Cordotomy is a surgical procedure that disables selected pain-conducting tracts in the spinal cord, in order to achieve loss of pain and temperatureperception. This procedure is commonly performed on patients experiencing severe pain due to cancer or other diseases for which there are currently no cure. Anterolateral cordotomy is effective for relieving unilateral, somatic pain while bilateral cordotomies may be required for visceral or bilateral pain.
Cordotomy is usually done percutaneously with fluoroscopic guidance while the patient is under local anesthesia. Open cordotomy, which requires a laminectomy, is often risky for patients with poor medical conditions, but may be required if percutaneous cordotomy is not feasible or an attempt has failed.

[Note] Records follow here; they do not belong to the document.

theorem getLsbD_iRotl : (iRotl sg w a b c).getLsbD j = a.getLsbD ((j + w - toN w b % w) % w) := by
  have hr : toN w b % w < w := Nat.mod_lt _ (by omega)
  rw [iRotl]
  generalize toN w b % w = r at hr ⊢
  have low : toN w a / 2 ^ (w - r) < 2 ^ r := by
    rw [Nat.div_lt_iff_lt_mul (Nat.two_pow_pos _), ← pow_add, show r + (w - r) = w by omega]
    exact toN_lt w a
  rw [getLsbD_ofNat_of_lt hw hj, mul_comm, Nat.testBit_two_pow_mul_add _ low, Nat.testBit_div_two_pow, testBit_toN, testBit_toN]
  split
  case isTrue h =>
    rw [Nat.mod_eq_of_lt (by omega), decide_eq_true (by omega), Bool.true_and]
    congr 1; omega
  case isFalse h =>
    rw [show j + w - r = j - r + w by omega, Nat.add_mod_right, Nat.mod_eq_of_lt (by omega), decide_eq_true (by omega), Bool.true_and]

end

/-! ## Bit fields (R139) -/

/-- Above its bits a number has none. -/
theorem intBit_of_lt {v : ℤ} {n j : Nat} (h0 : 0 ≤ v) (hv : v < 2 ^ n) (hj : n ≤ j) : intBit v j = false := by
  have : v < 2 ^ j := hv.trans_le (by exact_mod_cast Nat.pow_le_pow_right two_pos hj)
  rw [intBit, Int.ediv_eq_zero_of_lt h0 this]
  rfl

/-- A field of `n` bits extended as BFX extends it: by its highest bit for a signed type, with zeros otherwise. -/
theorem intBit_field (sg : Bool) {v : ℤ} {n : Nat} (h0 : 0 ≤ v) (hv : v < 2 ^ n) (j : Nat) :
    intBit (if sg && n ≠ 0 && 2 ^ (n - 1) ≤ v then v - 2 ^ n else v) j =
      if n = 0 then false else if j < n then intBit v j else sg && intBit v (n - 1) := by
  by_cases hn : n = 0
  · simp [hn, intBit_of_lt h0 hv (show n ≤ j by omega)]
  · rw [if_neg hn]
    cases sg with
    | false =>
      by_cases hj : j < n
      · simp [hj]
      · simp [hj, intBit_of_lt h0 hv (not_lt.mp hj)]
    | true =>
      have e : (if true && n ≠ 0 && 2 ^ (n - 1) ≤ v then v - 2 ^ n else v) = if v < 2 ^ (n - 1) then v else v - 2 ^ n := by
        by_cases h : v < 2 ^ (n - 1) <;> simp [hn, h]
      rw [e, intBit_signed (by omega) h0 hv]
      by_cases hj : j < n
      · rw [if_pos hj, min_eq_left (by omega)]
      · rw [if_neg hj, min_eq_right (by omega), Bool.true_and]

section
variable {w : Nat} (hw : w ≤ 64) {j : Nat} (hj : j < w) (sg : Bool) (a b c : DWord)
include hw hj

theorem getLsbD_iBfx :
    let pos := b.toNat % 128
    let len := min (b.toNat / 256 % 128) w
    let ext (i : Nat) : Bool := if i < w then a.getLsbD i else sg && a.getLsbD (w - 1)
    (iBfx sg w a b c).getLsbD j = if len = 0 then false else if j < len then ext (pos + j) else sg && ext (pos + len - 1) := by
  intro pos len ext
  have bit (i : Nat) (hi : i < len) : intBit (toSN sg w a / 2 ^ pos % 2 ^ len) i = ext (pos + i) := by
    rw [intBit_of_modEq (Int.mod_modEq _ _) hi, intBit_ediv_two_pow, intBit_toSN (by omega)]
  change (wrap w (if sg && len ≠ 0 && 2 ^ (len - 1) ≤ toSN sg w a / 2 ^ pos % 2 ^ len then
    toSN sg w a / 2 ^ pos % 2 ^ len - 2 ^ len else toSN sg w a / 2 ^ pos % 2 ^ len)).getLsbD j = _
  rw [getLsbD_wrap hw hj, intBit_field sg (Int.emod_nonneg _ (by positivity)) (Int.emod_lt_of_pos _ (by positivity))]
  by_cases h0 : len = 0
  · rw [if_pos h0, if_pos h0]
  · rw [if_neg h0, if_neg h0, bit (len - 1) (by omega), show pos + (len - 1) = pos + len - 1 by omega]
    exact ite_congr rfl (bit j) fun _ => rfl

theorem getLsbD_iBfi :
    let pos := c.toNat % 128
    let len := min (c.toNat / 256 % 128) w
    (iBfi sg w a b c).getLsbD j = if pos ≤ j ∧ j < pos + len then b.getLsbD (j - pos) else a.getLsbD j := by
  intro pos len
  have mask : (BitVec.ofNat 64 ((2 ^ len - 1) * 2 ^ pos % 2 ^ w)).getLsbD j = decide (pos ≤ j ∧ j < pos + len) := by
    rw [getLsbD_ofNat_of_lt hw hj, Nat.testBit_mod_two_pow, Nat.testBit_mul_two_pow, Nat.testBit_two_pow_sub_one, decide_eq_true hj,
      Bool.true_and, ← Bool.decide_and]
    exact decide_eq_decide.mpr (by omega)
  have field : (BitVec.ofNat 64 (toN w b * 2 ^ pos)).getLsbD j = (decide (pos ≤ j) && b.getLsbD (j - pos)) := by
    rw [getLsbD_ofNat_of_lt hw hj, Nat.testBit_mul_two_pow, testBit_toN, decide_eq_true (show j - pos < w by omega), Bool.true_and]
  change ((a &&& ~~~(BitVec.ofNat 64 ((2 ^ len - 1) * 2 ^ pos % 2 ^ w)))
    ||| (BitVec.ofNat 64 (toN w b * 2 ^ pos) &&& BitVec.ofNat 64 ((2 ^ len - 1) * 2 ^ pos % 2 ^ w))).getLsbD j = _
  rw [BitVec.getLsbD_or, BitVec.getLsbD_and, BitVec.getLsbD_and, BitVec.getLsbD_not, mask, field, decide_eq_true (by omega : j < 64)]
  by_cases h : pos ≤ j ∧ j < pos + len
  · simp [h]
  · simp [h]

end

/-! ## Bit counts and reversal (R139) -/

/-- The number built from bits, lowest first, has just these bits. -/
theorem testBit_foldl_two_pow (p : Nat → Bool) (n j : Nat) :
    ((List.range n).foldl (fun x i => x + if p i then 2 ^ i else 0) 0).testBit j = (decide (j < n) && p j)
      ∧ (List.range n).foldl (fun x i => x + if p i then 2 ^ i else 0) 0 < 2 ^ n := by
  induction n generalizing j with
  | zero => simp
  | succ n ih =>
    have lt := (ih 0).2
    have bit := (ih j).1
    rw [List.range_succ, List.foldl_append, List.foldl_cons, List.foldl_nil]
    generalize (List.range n).foldl (fun x i => x + if p i then 2 ^ i else 0) 0 = x at lt bit
    refine ⟨?_, ?_⟩
    · have top : x + (if p n then 2 ^ n else 0) = 2 ^ n * (p n).toNat + x := by cases p n <;> simp [add_comm]
      rw [top, Nat.testBit_two_pow_mul_add _ lt, bit]
      obtain h | rfl | h := lt_trichotomy j n
      · simp [h, h.le]
      · cases p j <;> simp
      · rw [if_neg (by omega), decide_eq_false (by omega), Bool.false_and, Nat.testBit_bool_toNat, decide_eq_false (by omega)]
        rfl
    · split <;> omega

theorem getLsbD_iBrev {w : Nat} (hw : w ≤ 64) {j : Nat} (hj : j < w) (sg : Bool) (a b c : DWord) :
    (iBrev sg w a b c).getLsbD j = a.getLsbD (w - 1 - j) := by
  rw [iBrev, getLsbD_ofNat_of_lt hw hj, (testBit_foldl_two_pow (fun i => a.getLsbD (w - 1 - i)) w j).1, decide_eq_true hj, Bool.true_and]

theorem length_filter_eq_sum (p : Nat → Bool) (l : List Nat) : (l.filter p).length = (l.map fun j => (p j).toNat).sum := by
  induction l with
  | nil => rfl
  | cons x r ih => cases h : p x <;> simp [h, ih, add_comm]

theorem toNat_iPopc {w : Nat} (hw : w ≤ 64) (sg : Bool) (a b c : DWord) :
    (iPopc sg w a b c).toNat = ((List.range w).map fun j => (a.getLsbD j).toNat).sum := by
  have le : ((List.range w).filter fun i => a.getLsbD i).length ≤ w := (List.length_filter_le ..).trans (List.length_range ..).le
  rw [iPopc, BitVec.toNat_ofNat, Nat.mod_eq_of_lt (by omega), length_filter_eq_sum]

Cordotomy is an effective procedure for relieving intractable pain and has been used to treat patients with unilateral pain of the lower body and lower extremities.
Computerized tomography--guided percutaneous bilateral selective cordotomy may prove to be the treatment of choice for patients suffering from bilateral cancer pain, because of the advantages of higher segmental selectivity and controlled ablation of neural structures at a higher cervical level under direct visualization.
The target in percutaneouscordotomy is the lateral spinothalamic tract in the anterolateral part of the spinal cord at the C1--2 level, although the posterolateral part of the lateral spinothalamic tract should be targeted to control pain from the lower trunk and extremities, as is done in bilateral procedures.